Kein dritter „Stern des Sports“ für den TSV Elleringhausen: Beim Bundesfinale des Vereinswettbewerbs gewann ein Verein aus Hannover.

Korbach – Die Luft war ziemlich genau um 11 Uhr raus. Einzelnen im Konferenzraum der Waldecker Bank in Korbach entwich sie hörbar.
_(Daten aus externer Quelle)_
-- ==== Sys2Proof/Machine/Map.lean ====
section
/-! DEFINITION. Sparse maps in one canonical form, the shape of every large memory of the state. -/

namespace Sys2Proof.Machine

/-- A sparse map: keys strictly rising, no entry equal to the default that an unlisted key reads as. -/
abbrev Map (α : Type) := List (Nat × α)

/-- The value at a key. -/
def Map.get {α : Type} (d : α) : Map α → Nat → α
  | [], _ => d
  | (j, v) :: t, k => if j = k then v else Map.get d t k

/-- The value at a key, if the key is listed. -/
def Map.find {α : Type} : Map α → Nat → Option α
  | [], _ => none
  | (j, v) :: t, k => if j = k then some v else Map.find t k

/-- Set a key whatever the value. -/
def Map.set {α : Type} : Map α → Nat → α → Map α
  | [], k, v => [(k, v)]
  | (j, w) :: t, k, v => if j < k then (j, w) :: Map.set t k v else if j = k then (k, v) :: t else (k, v) :: (j, w) :: t

/-- Remove a key. -/
def Map.del {α : Type} (m : Map α) (k : Nat) : Map α := m.filter (fun e => e.1 != k)

/-- Set a key; the default is not listed. -/
def Map.put {α : Type} [DecidableEq α] (d : α) (m : Map α) (k : Nat) (v : α) : Map α :=
  if v = d then Map.del m k else Map.set m k v

/-- The canonical form. -/
def Map.wf {α : Type} [DecidableEq α] (d : α) : Map α → Bool
  | [] => true
  | [(_, v)] => decide (v ≠ d)
  | (j, v) :: (k, w) :: t => decide (v ≠ d) && decide (j < k) && Map.wf d ((k, w) :: t)

/-- A byte memory: bytes no write has changed read as 0 (12 R274, 19 R386; notes/assumptions/5.md). -/
abbrev Mem := List Host.Cell

/-- The canonical form of a memory. -/
abbrev Memory.wf (m : Mem) : Bool := Map.wf (0 : Byte) m

def Mem.byte (m : Mem) (a : Nat) : Byte := Map.get 0 m a
def Mem.setByte (m : Mem) (a : Nat) (v : Byte) : Mem := Map.put 0 m a v

/-- n bytes from an address, the lowest first. -/
def Mem.bytes (m : Mem) (a n : Nat) : List Byte := (List.range n).map (fun k => Mem.byte m (a + k))

/-- Write bytes from an address up. -/
def Mem.setBytes (m : Mem) (a : Nat) : List Byte → Mem
  | [] => m
  | b :: t => Mem.setBytes (Mem.setByte m a b) (a + 1) t

/-- n zero bytes from an address. -/
def Mem.clear (m : Mem) (a n : Nat) : Mem := m.filter (fun c => c.1 < a || a + n ≤ c.1)

/-- Write the bytes that are present; none leaves a byte as it is. -/
def Mem.merge (m : Mem) (a : Nat) : List (Option Byte) → Mem
  | [] => m
  | none :: t => Mem.merge m (a + 1) t
  | some b :: t => Mem.merge (Mem.setByte m a b) (a + 1) t

/-- Little-endian value of bytes (00 R4). -/
def leNat : List Byte → Nat
  | [] => 0
  | b :: t => b.toNat + 256 * leNat t

/-- n bytes of a value, the lowest first (00 R4). -/
def leBytes (n v : Nat) : List Byte := (List.range n).map (fun k => BitVec.ofNat 8 (v / 256 ^ k))

/-- A little-endian number of n bytes. -/
def Mem.num (m : Mem) (a n : Nat) : Nat := leNat (Mem.bytes m a n)
def Mem.setNum (m : Mem) (a n v : Nat) : Mem := Mem.setBytes m a (leBytes n v)

end Sys2Proof.Machine
end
Kurz war es spannend geworden – als bei der virtuellen Preisverleihung im Bundesfinale um die „Sterne des Sports“ die Kurzporträts der 14 Projekte über den Livestream gingen, die die Jury nicht auf einen der drei ersten Plätze gesetzt hatte. 13 Landessieger waren schon vorgestellt, der TSV Elleringhausen noch nicht – doch dann tauchte als Nummer 14 das grün-weiße Logo des Vereins aus Waldeck auf

Keine weitere funkelnde Auszeichnung also für den „Fitnesspfad“, mit dem der TSV schon für so viel Furore gesorgt hat. .Bei der Ehrung ohne Publikum am Montag in der DZ-Bank in Berlin verkündete Bundespräsident Frank-Walter Steinmeier den Verein IcanDo (Hannover) als Bundessieger und Gewinner des „Großen Sterns des Sports“ in Gold.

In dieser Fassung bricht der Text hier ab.